Case C-769/22: A further step in the protection of the fundamental rights within the European Union?

Blogpost 23/2023

On 19 December 2022, the Commission brought an infringement action against Hungary regarding the adoption of Law LXXIX of 2021 (Anti-LGBTI+ law). The Hungarian legislation raises concern because it outlaws sharing information related to homosexuality or gender change with under-18s. The Commission claimed that Hungary has infringed several Union provisions, among which Article 2 TEU was expressly included. The explicit mention of the violation of the Article 2 TEU and, thus, the values of the Union is an example of the growing impact and relevance of the European rule of law crisis. Several measures adopted by Hungary and Poland are currently threatening the Union’s values on a systematic scale, affecting the Union’s very nature. Therefore, the resulting judgement could play a key role regarding the justiciability of Article 2 and the use of the infringement proceedings under art. 258 TFEU to tackle the violation of such provision. 

This blog will firstly discuss the use of the infringement proceeding as a lawful route to claim violations of Article 2 TEU, instead of following the specific procedure under Article 7 TEU, and the relation between these two Articles. After assessing that possibility, both the justiciability and the direct effect of Article 2 will be evaluated. Lastly, the blog will address the definition of the values given by the Court of Justice and its necessary character. 

Context and facts of the European Commission v Hungary 

The Anti-LGBTI+ law was adopted by the Hungarian Parliament on 15th June 2021, and it prohibits minors from accessing content, advertising and media services that promote or portray diverse gender identities or homosexuality.
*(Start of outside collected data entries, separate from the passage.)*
/-- A word interpolated sub-field by sub-field (R517). -/
def mixWord (l : List SubField) (w v0 v1 : Nat) : Nat :=
  l.foldl (fun a f => a + unsigned f.wid (f.mix w v0 v1) * 2 ^ f.lsb) 0

/-- Sub-fields of word `k` of an LDP set (R136). -/
def coefFields (k : Nat) : List SubField :=
  if k < 10 then [⟨0, 10, true, false⟩, ⟨16, 10, true, false⟩]
  else if k = 10 then [⟨0, 8, true, false⟩, ⟨8, 8, true, false⟩, ⟨16, 8, false, false⟩, ⟨24, 8, false, false⟩]
  else if k < 27 then
    [⟨0, 8, true, false⟩, ⟨8, 8, true, false⟩, ⟨16, 8, true, false⟩, ⟨24, 8, false, false⟩]
  else []

/-- Sub-fields of an AST head table word 16-63 (R190, R516). -/
def astFields : List SubField :=
  [⟨0, 10, false, false⟩, ⟨10, 10, false, false⟩, ⟨20, 6, true, false⟩, ⟨26, 1, false, true⟩, ⟨27, 1, false, true⟩]

/-- Sub-fields of the LANE words of a record: RDA_PRESET, RDB_PRESET, AFE_FILT, RDB_SKEW (R127, R516). -/
def laneFields (k : Nat) : List SubField :=
  if k < 2 then [⟨0, 8, false, false⟩, ⟨8, 7, true, false⟩, ⟨15, 8, true, false⟩]
  else if k = 2 then [⟨0, 5, false, true⟩, ⟨5, 5, false, true⟩, ⟨10, 3, false, true⟩, ⟨13, 3, false, true⟩]
  else [⟨0, 10, true, false⟩]

/-- Word `k` (32 bits) at byte `at_` of a record. -/
def imgWord (r : List Nat) (at_ k : Nat) : Nat := leNat ((r.drop (at_ + 4 * k)).take 4)

/-- The 22 trained coefficients of a primary set: word, sub-field (R525). -/
def trainedFields : List (Nat × SubField) :=
  (List.range 10).map (fun k => (k / 2, ⟨16 * (k % 2), 10, true, false⟩)) ++
  (List.range 10).map (fun k => (5 + k / 2, ⟨16 * (k % 2), 10, true, false⟩)) ++
  [(10, ⟨0, 8, true, false⟩), (10, ⟨8, 8, true, false⟩)]

/-- Put a sub-field's value into a word. -/
def SubField.put (f : SubField) (v : Nat) (x : Int) : Nat := v - bits v f.lsb f.wid * 2 ^ f.lsb + unsigned f.wid x * 2 ^ f.lsb

/-- Add a training delta to the primary words (R520). -/
def addDelta (words : List Nat) (delta : List Int) : List Nat :=
  (trainedFields.zip delta).foldl (fun l e =>
    let f := e.1.2
    let v := (l[e.1.1]?).getD 0
    l.set e.1.1 (f.put v (f.sat (f.of v + e.2)))) words

/-- A head's two records around a temperature, if both pass their CRC (R517, R518). -/
def headRecords (s : State) (h k : Nat) : Option (List Nat × List Nat) × State :=
  let a := calRecord s (1024 + (7 * h + k) * 1024)
  match a.1 with
  | none => (none, a.2)
  | some r0 =>
    let b := calRecord a.2 (1024 + (7 * h + k + 1) * 1024)
    (b.1.map fun r1 => (r0, r1), b.2)
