-- ==== Sys2Proof/Machine/Scheduler.lean ====
section
/-! DEFINITION. SCH: the plan, the choice of operations, posting, what a returned tag brings, the recovery ladder's steps
5-8, stripe rows, the write cache (chapters "Scheduling, buffer and power-loss writing" and "The weave"). -/

namespace Sys2Proof.Machine

open Sys2Proof

/-! Planning (R75, R251, R269-R271, R362, R364). -/

/-- Put an operation into the plan by its age, behind those as old (R364). -/
def planInsert (o : PlanOp) : List PlanOp → List PlanOp
  | [] => [o]
  | x :: xs => if x.age ≤ o.age then x :: planInsert o xs else o :: x :: xs

/-- Add operations to the plan, in order. -/
def addOps (s : State) (l : List PlanOp) : State := s.schMap fun x => { x with plan := l.foldl (fun p o => planInsert o p) x.plan }

/-- Put operations back into the plan, in order, ahead of those as old as the first: what a lane has given back, or what
must be written again, comes before what follows it (R166, R180, R184, R371). -/
def returnOps (s : State) (l : List PlanOp) : State :=
  match l with
  | [] => s
  | o :: _ => s.schMap fun x => { x with
      plan := (x.plan.takeWhile fun y => decide (y.age < o.age)) ++ l ++ (x.plan.dropWhile fun y => decide (y.age < o.age)) }

/-- The next age number. -/
def newAge (s : State) : Nat × State := (s.sch.ages, s.schMap fun x => { x with ages := x.ages + 1 })

/-- The user slot after a slot of a track (R74, R251). -/
def nextUserSlot (spt slot : Nat) : Nat :=
  let n := (slot + 1) % spt
  if isTrial n then (n + 1) % spt else n

/-- Sector `psa` at line `line` continues operation `o` (R251, R362). -/
def continues (s : State) (o : PlanOp) (psa line : Nat) : Bool :=
  let t : Tag := { entry := leBytes 5 o.psa }
  let last := sectorPsa s t (o.count - 1)
  o.op ≠ 3 && o.count < 1023 && line = o.line + o.count && psa / 1024 = o.psa / 1024 &&
    psaSlot psa = nextUserSlot (trackSlots s (psaTrack o.psa)) (psaSlot last) && psaSlot psa ≠ psaSlot o.psa

/-- Append a sector to a list of operations that is kept last operation first. -/
def growOps (s : State) (o : PlanOp) (l : List PlanOp) : List PlanOp :=
  match l with
  | x :: xs => if continues s x o.psa o.line && x.op = o.op then { x with count := x.count + 1 } :: xs else o :: x :: xs
  | [] => [o]

/-- The slots at rank `r - 1` and before of a write track that are skip-listed, up to the usable slot before them, lowest
rank first (R74, R75). -/
def skippedBefore (b : RateBand) (skips : List Nat) (w : Nat) : Nat → List Nat
  | 0 => []
  | r + 1 =>
    let slot := (w * b.skew + r) % b.spt
    if isTrial slot then skippedBefore b skips w r
    else if skips.contains (w * b.spt + slot) then skippedBefore b skips w r ++ [slot]
    else []

/-- The fills a shingled write must make before the sector at `psa`: skip-listed slots of its track before it, and for a
track's first sector those that end the track before (R75, R166, R251): track and first slot, and how many. -/
def fillsBefore (s : State) (head band psa : Nat) : List (Nat × Nat) × State :=
  let e := readBand s head band
  if e.1.1.count = 0 then ([], e.2)
  else
    let l := readSkips e.2 e.1.1
    let b := rateBand s (band / s.get FMT.BANDS_PER_RB.COUNT)
    match trackPlace s (psaTrack psa) with
    | none => ([], l.2)
    | some (_, w) =>
      let rank := (psaSlot psa + b.spt - w * b.skew % b.spt) % b.spt
      let here := skippedBefore b l.1.1 w rank
      let first := ((List.range rank).filter fun r => !isTrial ((w * b.skew + r) % b.spt)).length = here.length
      let prev := if first && 0 < w then skippedBefore b l.1.1 (w - 1) b.spt else []
      let track := fun (v : Nat) => physicalTrack s (band / s.get FMT.BANDS_PER_RB.COUNT)
        (band % s.get FMT.BANDS_PER_RB.COUNT) v
      let mk := fun (v : Nat) (l : List Nat) => match l with
        | [] => []
        | x :: _ => [(psaOf head (track v) x, l.length)]
      (mk (w - 1) prev ++ mk w here, l.2)

/-- A zone's sector as a line names it: the strand and its sector (R269, R271). -/
def lineSector (kind : Nat) (x : Line) : Nat × Nat := (locate kind x.offset).getD (0, 0)

/-- The write of a line completes SLACK_OUT (R77): it waits for the strand it was bound for to be relocated. -/
def slackOut (s : State) (i head band : Nat) : State :=
  (s.modLine i fun x => { x with busy := false }).schMap fun x => { x with slackOut := x.slackOut ++ [(i, head, band)] }

/-- The replacement band of the rebuild in progress: head and band (R291). -/
def rebuildBand (s : State) : Option (Nat × Nat) := s.sch.rebuild.map fun b => (b.head, b.band)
It also prohibits professions related to sexual culture, sexual life, sexual orientation and sexual development from being aimed at informing about transgender identities or homosexuality. Therefore, the regulation concerned imposes several prohibitions on the access to information about transsexuality and homosexuality. Consequently, this law directly restricts the right of expression, and flagrantly discriminates based on sexual orientation and gender identity violating the rights of these minorities.
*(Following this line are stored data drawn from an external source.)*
/-- A well-formed command. -/
def wellFormed : Instr → Bool
  | .registerWrite q _ size _ => reqOk q && sizeOk size
  | .registerReadClear q _ size => reqOk q && sizeOk size
  | .wideReadLatch q _ => reqOk q
  | .enableSet q _ _ => reqOk q
  | .enableClear q _ _ => reqOk q
  | .disableComplete .. => true
  | .easySet q _ _ => reqOk q
  | .easyClear q _ _ => reqOk q
  | .holdRel q _ _ => reqOk q
  | .holdReached .. => true
  | .evClr q _ _ _ => reqOk q
  | .eventNotice => true
  | .blockFault .. => true
  | .pfailAssert => true
  | .pfailDeassert .. => true
  | .winhAssert => true
  | .winhRelease => true
  | .drstAssert .. => true
  | .flitReceive .. => true
  | .linkTrainingComplete .. => true
  | .linkTrainingFail .. => true
  | .linkEnable q _ => reqOk q
  | .linkDisable q _ => reqOk q
  | .strokeCatch => true
  | .catchTokenSend => true
  | .catchTokenReceive .. => true
  | .localCatch .. => true
  | .actionLaunch .. => true
  | .actionOverrun .. => true
  | .supplyCurrentMeasure .. => true
  | .fmtTranslate .. => true
  | .skipListAppend .. => true
  | .mwpUpdate .. => true
  | .entryLockAcquire q _ => reqOk q
  | .entryLockRelease q _ => reqOk q
  | .mapScanStart q _ => reqOk q
  | .mapScanComplete .. => true
  | .xlatTest q _ => reqOk q
  | .readGateOpen .. => true
  | .frameRead _ f => frameOk f
  | .sbufPin q _ _ => reqOk q
  | .sbufUnpin q _ _ => reqOk q
  | .sbufUnpinAll q _ _ => reqOk q
  | .sbufDataRead q _ => reqOk q
  | .detectionComplete .. => true
  | .decodeComplete .. => true
  | .replayPassComplete .. => true
  | .sectorAbortEnd .. => true
  | .coreParityFault .. => true
  | .ldpCoefDataAccess q _ _ => reqOk q
  | .ldpCoefCommit q _ _ => reqOk q
  | .fwReplayStart q _ _ => reqOk q
  | .fwReplayComplete .. => true
  | .writeGateOpen .. => true
  | .writeWedgeCross .. => true
  | .assistArm .. => true
  | .pbusFrameSend .. => true
  | .pbusReadback .. => true
  | .pbusCmdSend q _ _ => reqOk q
  | .assistIdleOff .. => true
  | .trimStepRequest q _ _ _ => reqOk q
  | .preampFaultAssert .. => true
  | .preampStatusRead .. => true
  | .preampFaultDeassert .. => true
  | .verifyResult .. => true
  | .pesInhibitCheck .. => true
  | .forceInhibitSet q _ _ => reqOk q
  | .forceInhibitClear q _ _ => reqOk q
  | .astHeadDataAccess q _ _ => reqOk q
  | .servoSample .. => true
  | .controlOverrun .. => true
  | .vcmCommandApply .. => true
  | .srvCoefDataAccess q _ _ => reqOk q
  | .srvCoefCommit q _ _ => reqOk q
  | .notchEstimate .. => true
  | .notchWrite .. => true
  | .regattaIntentApply .. => true
  | .seekLaunch q _ _ => reqOk q
  | .seekCommit .. => true
  | .autoClear q _ _ => reqOk q
  | .autoSet q _ _ => reqOk q
  | .injectionStart q _ _ => reqOk q
  | .injectionStop q _ _ => reqOk q
  | .injectionEnd .. => true
  | .captureStart q _ _ => reqOk q
  | .captureStop q _ _ => reqOk q
  | .capDataRead q _ => reqOk q
  | .srvParityFault .. => true
  | .headLoad .. => true
  | .loadTimeout .. => true
  | .headUnload .. => true
  | .vcmRetract q _ _ => reqOk q
  | .retractParked .. => true
  | .retractTimeout .. => true
  | .vcmDrvEnable q _ _ => reqOk q
  | .vcmDrvDisable q _ _ => reqOk q
  | .vcmFaultDetect .. => true
  | .macDriverFault .. => true
  | .shockSample .. => true
  | .seqNop .. => true
  | .aluAdd .. => true
  | .aluSubtract .. => true
  | .aluAnd .. => true
  | .aluOr .. => true
  | .aluXor .. => true
  | .aluShiftLeft .. => true
  | .aluShiftRight .. => true
  | .aluArithShiftRight .. => true
  | .aluCompare .. => true
  | .memLoad .. => true
  | .memStore .. => true
  | .seqRegRead .. => true
  | .seqRegWrite .. => true
  | .launchReadGate .. => true
  | .launchWriteGate .. => true
  | .launchAssistStep .. => true
  | .launchSeek .. => true
  | .launchLoad .. => true
  | .launchUnload .. => true
  | .seqWait .. => true
  | .waitTimeout .. => true
  | .tagTake .. => true
  | .tagReadField .. => true
  | .tagWriteResult .. => true
  | .tagComplete .. => true
  | .msgSend .. => true
  | .msgReceive .. => true
  | .seqSig .. => true
  | .seqWatchdog .. => true
  | .seqBudgetOverrun .. => true
  | .lqPost q _ _ => reqOk q
  | .tagEntryFetch .. => true
  | .lqAbort q _ _ => reqOk q
  | .lqRelease q _ _ => reqOk q
  | .actuatorOosSet q _ _ => reqOk q
  | .actuatorOosClear q _ _ => reqOk q
  | .seqLoadStart q _ _ => reqOk q
  | .seqLoadComplete .. => true
  | .csDataAccess q _ _ => reqOk q
  | .digestStart q _ _ => reqOk q
  | .digestComplete .. => true
  | .sqEnableSet q _ _ => reqOk q
  | .sqEnableClear q _ _ => reqOk q
  | .sqEasySet q _ _ => reqOk q
  | .sqEasyClear q _ _ => reqOk q
  | .sqHoldRel q _ _ => reqOk q
  | .wevEncode => true
  | .wevAccum => true
  | .wevRecon => true
  | .wevVerify => true
  | .wevParityFault => true
  | .eraseInjArm q _ => reqOk q
  | .sqTailDoorbell .. => true
  | .cqHeadDoorbell .. => true
  | .commandFetch entries => entriesOk entries
  | .outStart .. => true
  | .outComplete .. => true
  | .completionPost .. => true
  | .cqFullTimeout .. => true
  | .interruptCoalesceTimeout .. => true
  | .controllerEnable .. => true
  | .controllerDisable .. => true
  | .shutdownNotify .. => true
  | .functionLevelReset .. => true
  | .perstAssert .. => true
  | .pcieLinkLoss .. => true
  | .pcieLinkUp .. => true
  | .hqFault .. => true
  | .diagBarAccess _ size _ => sizeOk size
  | .miReadDataStructure .. => true
  | .miSubsystemHealthPoll => true
  | .miControllerHealthPoll .. => true
  | .miConfigurationGet .. => true
  | .miConfigurationSet .. => true
  | .miVpdRead .. => true
  | .miVpdWrite .. => true
  | .miTunnelledAdmin .. => true
  | .createIoCq .. => true
  | .createIoSq .. => true
  | .deleteIoSq .. => true
  | .deleteIoCq .. => true
  | .getLogPage .. => true
  | .identify .. => true
  | .abort _ _ _ entries => entriesOk entries
  | .setFeatures .. => true
  | .getFeatures .. => true
  | .anaOwnerSet .. => true
  | .asyncEventRequest .. => true
  | .nsCreate .. => true
  | .nsDelete .. => true
  | .nsAttach .. => true
  | .nsDetach .. => true
  | .fwImageDownload _ _ bytes => wholeDwords bytes
  | .fwCommitStore .. => true
  | .fwCommitStoreActivate .. => true
  | .fwCommitActivate .. => true
  | .fwCommitActivateNow .. => true
  | .selfTestShort .. => true
  | .selfTestExtended .. => true
  | .selfTestAbort .. => true
  | .formatNvm .. => true
  | .formatNvmCryptoErase .. => true
  | .securityProtocolList .. => true
  | .securityCertChain .. => true
  | .securityAttestReport .. => true
  | .securityUnlockNonce .. => true
  | .sanitizeCryptoErase .. => true
  | .sanitizeOverwrite .. => true
  | .nvmRead .. => true
  | .nvmWrite .. => true
  | .writeZeroes .. => true
  | .nvmFlush .. => true
  | .nvmVerify .. => true
  | .reservationRegister .. => true
  | .reservationReport .. => true
  | .reservationAcquire .. => true
  | .reservationRelease .. => true
  | .zoneAppend .. => true
  | .zoneOpen .. => true
  | .zoneClose .. => true
  | .zoneFinish .. => true
  | .zoneReset .. => true
  | .zoneOffline .. => true
  | .zoneSetDescExt .. => true
  | .zoneReport .. => true
  | .tagCompletionReceive => true
  | .operationAged .. => true
  | .writeAdmitResume => true
  | .plSeal => true
  | .plRefugeWriteDone .. => true
  | .plFloorStop .. => true
  | .plTestStart q _ => reqOk q
  | .refugeIndexProgram .. => true
  | .bufferRead _ _ n _ => 0 < n
  | .bufferWrite _ bytes _ => !bytes.isEmpty
  | .mergeFlushTimeout => true
  | .mergeFlush q _ => reqOk q
  | .scrubStep .. => true
  | .bucketLeak .. => true
  | .dmcFlipArm q _ => reqOk q
  | .bufferTestStart q _ => reqOk q
  | .bufferTestComplete .. => true
  | .dramTrainingComplete .. => true
  | .dramRetrain .. => true
  | .spinStart q _ => reqOk q
  | .detectComplete .. => true
  | .zeroCrossing .. => true
  | .windowEmpty => true
  | .catchMeasureComplete .. => true
  | .recatchTimeout => true
  | .startAttemptTimeout => true
  | .startRetry => true
  | .reverseBrakeDone => true
  | .spinStop q _ => reqOk q
  | .spindownComplete => true
  | .speedChangeRequest q _ => reqOk q
  | .speedTargetReached .. => true
  | .chopperGate .. => true
  | .chopperCurrentCheck .. => true
  | .chopperTimeout => true
  | .hupOv1 => true
  | .hupOv2 => true
  | .ovRecover => true
  | .ovRetractTimeout => true
  | .in5Loss => true
  | .holdupFloor .. => true
  | .railsRelease .. => true
  | .in12Return => true
  | .railsPowerUp .. => true
  | .railFault .. => true
  | .railCycle .. => true
  | .spnTerminalFault .. => true
  | .l2Access addr n w _ _ _ => inLine addr n w
  | .l2PreloadStart q _ => reqOk q
  | .l2PreloadComplete => true
  | .l2CleanAll q _ => reqOk q
  | .l2Clean q _ => reqOk q
  | .l2Invalidate q _ => reqOk q
  | .l2CleanInvalidate q _ => reqOk q
  | .l2MaintComplete => true
  | .l2DrainComplete => true
  | .tcmAccess off n _ _ => inWord off n
  | .tcmClearStart q _ => reqOk q
  | .tcmClearComplete => true
  | .tcmFlipArm q _ => reqOk q
  | .ringDoorbell q _ _ => reqOk q
  | .ringEntryFetch .. => true
  | .ringCompletion .. => true
  | .ringDisable q _ => reqOk q
  | .ringEnable q _ => reqOk q
  | .ringDrainComplete .. => true
  | .ringResume q _ => reqOk q
  | .copyCopy .. => true
  | .copyFill .. => true
  | .copyCrc .. => true
  | .cryptoEncrypt .. => true
  | .cryptoDecrypt .. => true
  | .cryptoRetweak .. => true
  | .mbxOutWrite q _ _ => reqOk q
  | .mbxDeliver .. => true
  | .mbxInRead q _ => reqOk q
  | .mbxWithdraw q _ _ => reqOk q
  | .mbxWaitWarn .. => true
  | .nvsKeyWrite q _ => reqOk q
  | .nvsCmdWrite q _ => reqOk q
  | .nvsAddrWrite q _ => reqOk q
  | .nvsDataWrite q _ _ => reqOk q
  | .nvsSeqTimeout => true
  | .nvsProgramComplete .. => true
  | .nvsEraseComplete .. => true
  | .lockRaiseComplete => true
  | .lockLowerComplete => true
  | .nvsScanStart write => (write.all fun x => reqOk x.1)
  | .nvsScanComplete .. => true
  | .nvsWordRead q _ => reqOk q
  | .nvsTransferStart q _ => reqOk q
  | .nvsTransferComplete .. => true
  | .slot1Close q _ => reqOk q
  | .evrRecordAccept => true
  | .firmwareLog q _ => reqOk q
  | .evrCommitStart .. => true
  | .evrCommitWordDone .. => true
  | .evrReclaim q _ => reqOk q
  | .secondsTick => true
  | .secondsHiWrite q _ => reqOk q
  | .secondsLoWrite q _ => reqOk q
  | .cyclesWrite q _ => reqOk q
  | .evrRegionRead => true
  | .commitEnable q _ => reqOk q
  | .tmpSample .. => true
  | .recalPassCatch .. => true
  | .avsEvaluate .. => true
  | .trialReport .. => true
  | .deltaClear q _ => reqOk q
  | .svnRaise q _ => reqOk q
  | .keyGenerate q _ => reqOk q
  | .keyDestroy q _ => reqOk q
  | .keyLoad q _ => reqOk q
  | .keyCmdComplete => true
  | .measDataAccess q _ => reqOk q
  | .measExtend q _ => reqOk q
  | .unlockNewNonce q _ => reqOk q
  | .unlockCheck q _ => reqOk q
  | .unlockDataWrite q _ => reqOk q
  | .unlockExpire => true
  | .grantChange q _ => reqOk q
  | .entropyHealthFail => true
  | .aliasCertIssue => true
  | .domEasy q _ => reqOk q
  | .domRelease q _ => reqOk q
  | .domReset q _ => reqOk q
  | .domPowerOff q _ => reqOk q
  | .domPowerOn q _ => reqOk q
  | .domForceReset q _ => reqOk q
  | .domResetComplete .. => true
  | .easyTimeout .. => true
  | .imageLoad q _ => reqOk q
  | .imageLoadComplete => true
  | .warmStart q _ => reqOk q
  | .coxReset => true
  | .startOk q _ => reqOk q
  | .failClr q _ => reqOk q
  | .startWatchdogExpire => true
  | .regattaFrameReceive .. => true
  | .starterClaim => true
  | .starterLost => true
  | .regattaIntentQueue => true
  | .regattaSlotContend .. => true
  | .regattaSlotReceive .. => true
  | .regattaWireStuck .. => true
  | .perstDeassert .. => true
  | .railGood .. => true
  | .chopperRelease .. => true
  | .chopperStuckOn => true
  | .spnBridgeOvertemp => true
  | .hvOkLoss => true
  | .dramRefreshRateChange .. => true
  | .pcieTlpError .. => true
  | .pcieCompletionTimeout .. => true
  | .mctpPacketError => true
  | .msixVectorUnmask .. => true
  | .regattaWireRecover => true
  | .in5Return => true
  | .spindleStopped => true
According to the Commission, this regulation infringes Article 2 TEU, and Articles 1, 7, 11 and 21 of the Charter of Fundamental Rights of the European Union (CFR).

Reactions within the European Union

In response, the European Parliament’s committee on legal affairs decided to join forces with the Commission towards the defense of the values of the Union last March 21st. It must be highlighted that this strategy is rarely employed by the Parliament in a case where it does not have a direct implication, which clearly suggest that it is a political reaction. Nonetheless, the formal decision to join the case shall be taken by Roberta Metsola, President of the European Parliament (for more info here). This relevant move, once again, could show the concern of the Parliament regarding the rule of law crisis – a concern that was already expressed in 2018 when the institution proposed to activate Article 7 TEU against Hungary and stated: We stand up for the rights of all Europeans, including Hungarian citizens and we defend our European values.

Additionally, Ireland, Portugal, Belgium, the Netherlands, and Luxembourg already joined the case as third parties, and presented their arguments supporting the case against Hungary (see here). It is worth mentioning that the support shown by such a large number of Member States against a domestic law of another Member State is unprecedented.

All this draws attention the critical importance of this topic and, in particular, the legal and also political expectations and relevance of the outcome of this case.

As of today, the Court has not issued the judgement on the case, nonetheless, the Court will have to take up a position regarding the applicability of Article 2 TEU. Although this provision has been extensively discussed by the CJEU in the case law, it is the first time that the Commission expressly mentions Article 2 TEU as a self-standing ground. This decision represents a further step in how the Union is dealing with the “rule of law crisis” as a consequence of the tendencies manifested by Member States such as Poland and Hungary challenging the concept of rule of law and in particular, the Article 2 TEU.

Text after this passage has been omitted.